Personally, I would use ZIndex to solve this issue. I would have the second Team title within the Team 1 player name, but have all player names in Team 1 ZIndex as 1, and have the second Team title as ZIndex 2. Also with this, I’d have the player names in Team 2 as ZIndex 3.

Personal opinion though, something could be better.

For organisational purposes, I’m going to stick to @REALTimothy0812 's solution.

Why? I don’t see how it’s a bad practice.

Using code, you can set the base frame’s size using the AbsoluteContentSize property on the UIListLayout.
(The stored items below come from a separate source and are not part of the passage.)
/-- Settles O40: each outcome of `[s1]` on ACK and on RESEND. -/
theorem responseSelectsNextByte : Obligations.ResponseSelectsNextByte := by
  intro i bytes pos s sends at1
  refine ⟨sends.exec_acked at1, fun acked last plain => sends.exec_lastAcked plain at1 acked last,
    fun acked last isKbd isReset => ?reset, sends.exec_resend at1,
    fun _ resend bound first => sends.exec_exhausted at1 resend bound first⟩
  case reset =>
    subst isKbd isReset
    obtain ⟨_, _, _, _, other, -⟩ | ⟨-, -, rfl⟩ | ⟨-, other, -⟩ := sends
    · cases other
    · exact exec_kbdinit_resetAcked at1 acked (Nat.succ.inj last)
    · simp at other

/-- Settles O44: the latch is the first thing `[s0]` looks at. -/
theorem latchedDeviceShortCircuits : Obligations.LatchedDeviceShortCircuits := by
  intro nargs arg1 arg0 opcode s ready latched
  rw [exec_sendcmd_begin nargs arg1 arg0 opcode ready, sendCommand, if_pos latched]
  rfl

/-- Settles O45: `[s1]` before and after the deadline, and the write that finds it expired. -/
theorem commandTimeoutLatches : Obligations.CommandTimeoutLatches := fun _ _ _ _ sends =>
  ⟨sends.exec_waits, sends.runs_timeout, fun at2 late => sends.exec_write_expired late at2⟩

/-- Settles O46: the flush of a desync finds nothing to drain, or finds its deadline expired. -/
theorem desyncFailsWithFlush : Obligations.DesyncFailsWithFlush := fun _ _ _ _ sends =>
  ⟨fun _ _ at1 desync lined empty => sends.runs_desync at1 desync lined empty,
    fun at2 late => sends.exec_flush_expired late at2⟩

end Sys2Proof.Scope
end

section
/-! SUPPORT. `[b1]` (R160, R161): with a byte deposited, and with none. -/

namespace Sys2Proof.Safety

open Sys2Proof.Machine

variable {s : State}

/-- `[b1]` with a byte deposited does not look at how the byte was classed (R161). -/
theorem batAction_deposited (deposited : s.ackState ≠ .pending) :
    batAction s = if s.ackByte = 0xAA then (s.setAck .idle).goto (.kbdinit (.enable .s0))
      else (s.setAck .idle).goto (.kbdinit .b3) := by
  cases h : s.ackState with
  | pending => exact absurd h deposited
  | _ => rw [batAction, h]

/-- `[b1]` with nothing deposited looks at the deadline (R161). -/
theorem batAction_pending (pending : s.ackState = .pending) :
    batAction s = if s.expired s.dl then (s.setAck .timedOut).goto (.kbdinit .b2) else s.goto (.kbdinit .b1) := by
  rw [batAction, pending]

end Sys2Proof.Safety
end

section
/-! The obligation of the family on the wait for `0xAA`. -/

namespace Sys2Proof.Scope

open Sys2Proof.Machine Sys2Proof.Safety

/-- Settles O50: `[b1]` waits, expires, finds `0xAA`, or finds another byte, whose flush then ends the operation. -/
theorem batWaitOutcomes : Obligations.BatWaitOutcomes := by
  refine ⟨fun s at1 => ?_, fun s at2 late => exec_kbdinit_flush_expired late at2⟩
  have action : exec .kbdinit s = .next (batAction s) := exec_kbdinit at1
  refine ⟨fun pending waits => ?waits, fun pending late => ?expires, fun deposited passed => ?passed,
    fun st rest deposited wrong lined empty => ?wrong⟩
  case waits =>
    rw [action, batAction_pending pending, waits, if_neg Bool.false_ne_true, ← at1]
    rfl
  case expires =>
    rw [batAction_pending pending, if_pos late] at action
    exact .cons action (.cons (exec_kbdinit rfl) rfl)
  case passed =>
    rw [action, batAction_deposited deposited, if_pos passed]
    rfl
  case wrong =>
    rw [batAction_deposited deposited, if_neg wrong] at action
    obtain ⟨ret, flushes, answers⟩ := desyncFlushes_kbdinit
    exact .cons action (.cons (exec_kbdinit rfl) (flushes.runs_desync answers lined empty))

end Sys2Proof.Scope
end
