-- ==== Sys2Proof/Tests/Slice0.lean ====
section
/-! SUPPORT. The model's own tests. Expected values come from the rules and the vectors of spec/ (named
at each test), never from a run of the model. For each statement with hypotheses a `witness_` theorem
shows values that meet all of them together. -/

namespace Sys2Proof.Tests

open Sys2Proof Sys2Proof.Machine

-- One theorem at a time: each is small, and together their threads would need much memory.
set_option Elab.async false

/-! ## Helpers -/

/-- `count` samples from `a` in steps of `d`: the spec's `a..b/d`. -/
def every (a d count : Nat) : List Nat := (List.range count).map (fun i => a + d * i)

/-- A capture of `dats.length` nodes whose CLK lines are all equal, in the order of
`Config.interleaved`; every line starts HIGH. -/
def captureOf (clk : List Nat) (dats : List (List Nat)) (h : Nat) (final : Bool) : Capture :=
  { signals := dats.flatMap (fun d => [⟨HIGH, clk⟩, ⟨HIGH, d⟩])
    horizon := h
    final := final }

/-- A state in the middle of a transaction sent by node 1: every cursor at `pos`. -/
def stateAt (cap : Capture) (n : Nat) (phase : BitVec 4) (pos mark latch : Nat) : State :=
  { resetWith (Config.interleaved n) cap false with
    phase := phase
    nodes := List.replicate n ⟨pos, pos⟩
    txValid := true
    tx := 1#5
    firstReq := false
    mark := mark
    lastLatch := latch }

/-- The state a step answers, if it answers one. -/
def nextOf (o : Host.Outcome State Fault Refusal) : Option State :=
  match o with
  | .next t => some t
  | .fault _ => none
  | .refused _ => none

/-- Why a host action was refused. -/
def refusalOf (o : Host.Outcome State Fault Refusal) : Option Refusal :=
  match o with
  | .next _ => none
  | .fault _ => none
  | .refused r => some r

/-- The last frame in the sink after an operation. -/
def frameOf (o : Host.Outcome State Fault Refusal) : Option Frame :=
  (nextOf o).bind (fun t => t.sink.getLast?)

/-- Phase, `mark`, `last_latch` and the cursors after an operation. -/
def placesOf (o : Host.Outcome State Fault Refusal) :
    Option (BitVec 4 × Nat × Nat × List NodeCursors) :=
  (nextOf o).map (fun t => (t.phase, t.mark, t.lastLatch, t.nodes))

/-- The fault registers after an operation. -/
def faultOf (o : Host.Outcome State Fault Refusal) : Option (BitVec 4 × BitVec 2 × Nat) :=
  (nextOf o).map (fun t => (t.phase, t.errCode.code, t.errSample))

/-! ## Captures (spec/95_test_vectors.md part 3) -/

def p1Dat0 : List Nat :=
  [282, 302, 322] ++ every 362 20 4 ++ [462, 542] ++ every 572 2 7 ++ [622, 642]

/-- Program P1. -/
def p1 : Capture :=
  captureOf (every 200 10 38 ++ every 600 10 6) [p1Dat0, [100, 242] ++ p1Dat0] 750 true

/-- Program P1 cut at `H = 645` (V-CTL-3), and not final. -/
def p1Cut : Capture :=
  captureOf (every 200 10 38 ++ every 600 10 5) [p1Dat0, [100, 242] ++ p1Dat0] 645 false

/-- Program P2, up to the address (a long one, 0xF0000123). -/
def p2 : Capture :=
  captureOf (every 200 10 86) [[342, 722, 742, 782, 802, 862], [100, 242, 342, 722, 742, 782, 802, 862]]
    1060 true

def p5Dat0 : List Nat :=
  [282, 302, 322] ++ every 362 20 4 ++ [462, 542, 582, 602, 622] ++ every 634 2 6 ++ [662, 702]

/-- Program P5. -/
def p5 : Capture :=
  captureOf (every 200 10 44 ++ every 660 10 6) [p5Dat0, [100, 242] ++ p5Dat0] 810 true

def p9Dat0 : List Nat :=
  [282, 302, 322] ++ every 332 2 7 ++ every 362 20 5 ++ [482, 562, 602, 622, 642]

/-- Program P9. -/
def p9 : Capture :=
  captureOf (every 200 10 14 ++ every 360 10 30) [p9Dat0, [100, 242] ++ p9Dat0] 750 true

/-- The reserved-slot cut, V-RSV-2, up to the address. -/
def vRsv2 : Capture :=
  captureOf (every 200 10 6 ++ every 280 10 3) [every 254 2 6, [100, 242] ++ every 254 2 6] 300 true

def vAdr3Dat0 : List Nat := [342, 402] ++ every 414 2 6 ++ [442]

/-- V-ADR-3, up to the fault. -/
def vAdr3 : Capture :=
  captureOf (every 200 10 22 ++ [440, 450]) [vAdr3Dat0, [100, 242] ++ vAdr3Dat0] 455 true

def vDat3Dat0 : List Nat :=
  [282, 302, 322] ++ every 362 20 4 ++ [462, 542, 582, 602] ++ every 603 1 6 ++ [622, 662, 682]

/-- V-DAT-3. -/
def vDat3 : Capture :=
  captureOf (every 200 10 50) [vDat3Dat0, [100, 242] ++ vDat3Dat0] 790 true

/-- Two clock edges 10 and 20 and given DAT lines, for the match tables: a line that starts HIGH is
LOW from sample 5 on when its entry is `true`. -/
def lowLines (low : List Bool) : Capture :=
  captureOf [10, 20] (low.map (fun b => if b then [5] else [])) 30 true

/-- The `k` cells from latch edge `l` on, with edges 10 apart. -/
def cellsAt (l k : Nat) : List BitCell := (List.range k).map (fun i => ⟨l + 20 * i, l + 10 + 20 * i⟩)

/-! ## Well-formedness -/

theorem test_wf_refuses_code_of_other_mask :
    (Instr.reservedPhase101x 0xC#4).wf = false ∧ (Instr.reservedPhase11xx 0xB#4).wf = false ∧
      (Instr.reservedPhase101x 0x9#4).wf = false := by decide

theorem test_wf_accepts_codes_of_its_mask :
    (Instr.reservedPhase101x 0xB#4).wf = true ∧ (Instr.reservedPhase11xx 0xC#4).wf = true := by
  decide

theorem test_config_refuses_one_node : (Config.interleaved 1).wf = false := by decide
theorem test_config_refuses_33_nodes : (Config.interleaved 33).wf = false := by decide
theorem test_config_accepts_2_and_32_nodes :
    (Config.interleaved 2).wf = true ∧ (Config.interleaved 32).wf = true := by decide
theorem test_config_refuses_threshold_0 :
    { Config.interleaved 2 with intThreshold := 0 }.wf = false := by decide
theorem test_config_refuses_threshold_6 :
    { Config.interleaved 2 with intThreshold := 6 }.wf = false := by decide
theorem test_config_refuses_short_clk_binding :
    { Config.interleaved 2 with clkBind := [0] }.wf = false := by decide
theorem test_config_refuses_long_dat_binding :
    { Config.interleaved 2 with datBind := [1, 3, 5] }.wf = false := by decide

theorem test_capture_refuses_transition_0 : (captureOf [0, 4] [[], []] 9 true).wf = false := by
  decide
theorem test_capture_refuses_unsorted : (captureOf [6, 4] [[], []] 9 true).wf = false := by decide
theorem test_capture_refuses_repeat : (captureOf [4, 4] [[], []] 9 true).wf = false := by decide
theorem test_capture_refuses_above_horizon :
    (captureOf [4, 10] [[], []] 9 true).wf = false := by decide
theorem test_capture_refuses_horizon_too_big :
    (captureOf [] [[], []] (2 ^ 64 - 1) true).wf = false := by decide
theorem test_capture_refuses_unbound_signal :
    (captureOf [] [[]] 9 true).admittedFor (Config.interleaved 2) = false := by decide
theorem test_capture_p1_admitted : p1.admittedFor (Config.interleaved 2) = true := by decide +kernel

/-! ## Decoding: words written out from rule R80's table, R81 and R103 -/

theorem test_decode_request : decodeTableWord 8 0b00000000 = some .request := by decide
theorem test_decode_arbitration : decodeTableWord 8 0b00000001 = some .arbitration := by decide
theorem test_decode_priority : decodeTableWord 8 0b00000010 = some .priority := by decide
theorem test_decode_reserved : decodeTableWord 8 0b00000011 = some .reserved := by decide
theorem test_decode_address : decodeTableWord 8 0b00000100 = some .address := by decide
theorem test_decode_data : decodeTableWord 8 0b00000101 = some .data := by decide
theorem test_decode_control0 : decodeTableWord 8 0b00000110 = some .control0 := by decide
theorem test_decode_control1 : decodeTableWord 8 0b00000111 = some .control1 := by decide
theorem test_decode_halted : decodeTableWord 8 0b00001000 = some .halted := by decide
theorem test_decode_fault : decodeTableWord 8 0b00001001 = some .fault := by decide
theorem test_decode_101x :
    decodeTableWord 8 0b00001010 = some (.reservedPhase101x 0b1010#4) ∧
      decodeTableWord 8 0b00001011 = some (.reservedPhase101x 0b1011#4) := by decide
theorem test_decode_11xx :
    decodeTableWord 8 0b00001100 = some (.reservedPhase11xx 0b1100#4) ∧
      decodeTableWord 8 0b00001111 = some (.reservedPhase11xx 0b1111#4) := by decide
theorem test_decode_table_bits : decodeTableWord 4 0b0101 = some .data := by decide

/-- A byte with a bit above the four of the register is refused by name. -/
theorem test_decode_refuses_high_nibble :
    decodeBytes [0x15#8] = .error (.notAPhaseCode 0x15#8) ∧ decodeBytes [] = .error .noByte := by
  decide

/-- Rule R103: every 4-bit value matches exactly one of the twelve rows (mask, match). -/
theorem test_every_code_matches_one_row :
    ∀ c : BitVec 4,
      (([(0xF#4, 0#4), (0xF#4, 1#4), (0xF#4, 2#4), (0xF#4, 3#4), (0xF#4, 4#4), (0xF#4, 5#4),
        (0xF#4, 6#4), (0xF#4, 7#4), (0xF#4, 8#4), (0xF#4, 9#4), (0xE#4, 0xA#4), (0xC#4, 0xC#4)] :
        List (BitVec 4 × BitVec 4)).countP (fun r => c &&& r.1 == r.2)) = 1 := by decide

/-! ## Frame words (spec/95_test_vectors.md, frame word packing) -/

theorem test_word_arbitration :
    Frame.word ⟨.arbitration, 0x00#8, 201, 210, 0x0000000200000001#64, 0#64⟩ =
      0x0000000000000000000000020000000100000000000000D200000000000000C9001#268 := by
  decide +kernel
theorem test_word_address :
    Frame.word ⟨.address, 0x00#8, 251, 410, 0xA5#64, 1#64⟩ =
      0x000000000000000100000000000000A5000000000000019A00000000000000FB004#268 := by
  decide +kernel
theorem test_word_request_quirk :
    Frame.word ⟨.request, 0x04#8, 651, 800, 0x0000000100000000#64, 0#64⟩ =
      0x000000000000000000000001000000000000000000000320000000000000028B040#268 := by
  decide +kernel
theorem test_word_reserved_kind_refused : Frame.ofWord 9#268 = none := by decide +kernel

/-! ## Match tables (spec/95_test_vectors.md part 2) -/

/-- V-REQ-6, V-REQ-7, V-REQ-10 and V-REQ-11: the requesters from the fall samples. -/
theorem test_requesters :
    requesters 3 [⟨false, 201⟩, ⟨true, 100⟩, ⟨true, 101⟩] = [1] ∧
      requesters 3 [⟨false, 201⟩, ⟨true, 100⟩, ⟨true, 99⟩] = [1, 2] ∧
      requesters 4 [⟨false, 201⟩, ⟨true, 100⟩, ⟨true, 101⟩, ⟨true, 100⟩] = [1, 3] ∧
      requesters 4 [⟨true, 120⟩, ⟨true, 110⟩, ⟨true, 105⟩, ⟨true, 130⟩] = [0, 1, 2] := by decide

/-- V-ARB-3, 4, 5, 7 and 11. -/
theorem test_arbitration_matches :
    arbitrationMatches 2 [LOW, HIGH] = [0] ∧ arbitrationMatches 2 [HIGH, HIGH] = [] ∧
      arbitrationMatches 4 [HIGH, LOW, HIGH, LOW] = [1, 3] ∧
      arbitrationMatches 3 [LOW, HIGH, LOW] = [0] ∧
      arbitrationMatches 5 [HIGH, HIGH, LOW, HIGH, LOW] = [2, 4] := by decide

/-- V-PRI-2, 3, 8, 9, 10 and 11, in scan order. -/
theorem test_priority_matches :
    priorityMatches 2 [LOW, HIGH] 1 = [0] ∧ priorityMatches 2 [LOW, LOW] 1 = [] ∧
      priorityMatches 3 [LOW, HIGH, LOW] 1 = [2] ∧
      priorityMatches 4 [HIGH, HIGH, LOW, HIGH] 2 = [] ∧
      priorityMatches 4 [HIGH, LOW, HIGH, LOW] 0 = [1, 3] ∧
      priorityMatches 4 [LOW, HIGH, LOW, HIGH] 3 = [0, 2] := by decide

/-- V-ADR-2 and V-DAT-1, bits first latched first. -/
theorem test_msb_first :
    shiftIn (shiftIn (shiftIn 0#8 HIGH) LOW) HIGH = 0b101#8 ∧ longMarker 0xF0#32 = true ∧
      longMarker 0xEF#32 = false := by decide

/-! ## One step of each operation -/

/-- P1, frame 1. -/
theorem test_request_p1 :
    frameOf (step (resetWith (Config.interleaved 2) p1 false)) =
      some ⟨.request, 0x00#8, 0, 200, 0x0000000200000000#64, 0#64⟩ := by decide +kernel

/-- V-REQ-12 and V-REQ-4: a later Request frame carries the quirk flag. -/
theorem test_request_quirk :
    frameOf (exec .request
        (stateAt (captureOf [200] [[101], [100]] 300 true) 2 0#4 0 7 0)) =
      some ⟨.request, 0x04#8, 7, 200, 0x0000000300000000#64, 0#64⟩ := by decide +kernel

/-- P1, frame 2, and the registers of V-STP-1. -/
theorem test_arbitration_p1 :
    frameOf (exec .arbitration (stateAt p1 2 1#4 200 201 0)) =
        some ⟨.arbitration, 0x00#8, 201, 210, 0x0000000200000001#64, 0#64⟩ ∧
      placesOf (exec .arbitration (stateAt p1 2 1#4 200 201 0)) =
        some (2#4, 211, 210, [⟨220, 220⟩, ⟨220, 220⟩]) := by decide +kernel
That might make the approach laid out by @REALTimothy0812 easier to implement.

Additionally, if you don’t need to be able to do things like collapse player columns, what you can instead do is use a single list layout and insert the labels for each team into the list in appropriate indexes.

You might come across a corner-case where you might need to reference any of these objects directly using a command-line interface (i.e. the dev-console). Also, I’d like to keep at least some level of consistency through my objects’ names, so putting spaces just something I generally avoid doing altogether.

Everyone has personal preference. That doesn’t make it bad practice to use spaces. Also, you can use the developer console with spaces.

--Some random line of code
GuiObject['Name with spaces'].Text = 'It works'

I get that you want consistency for yourself, but for @tankattack9 spaces may be consistent. Really, it boils down to personal preference, not bad practice.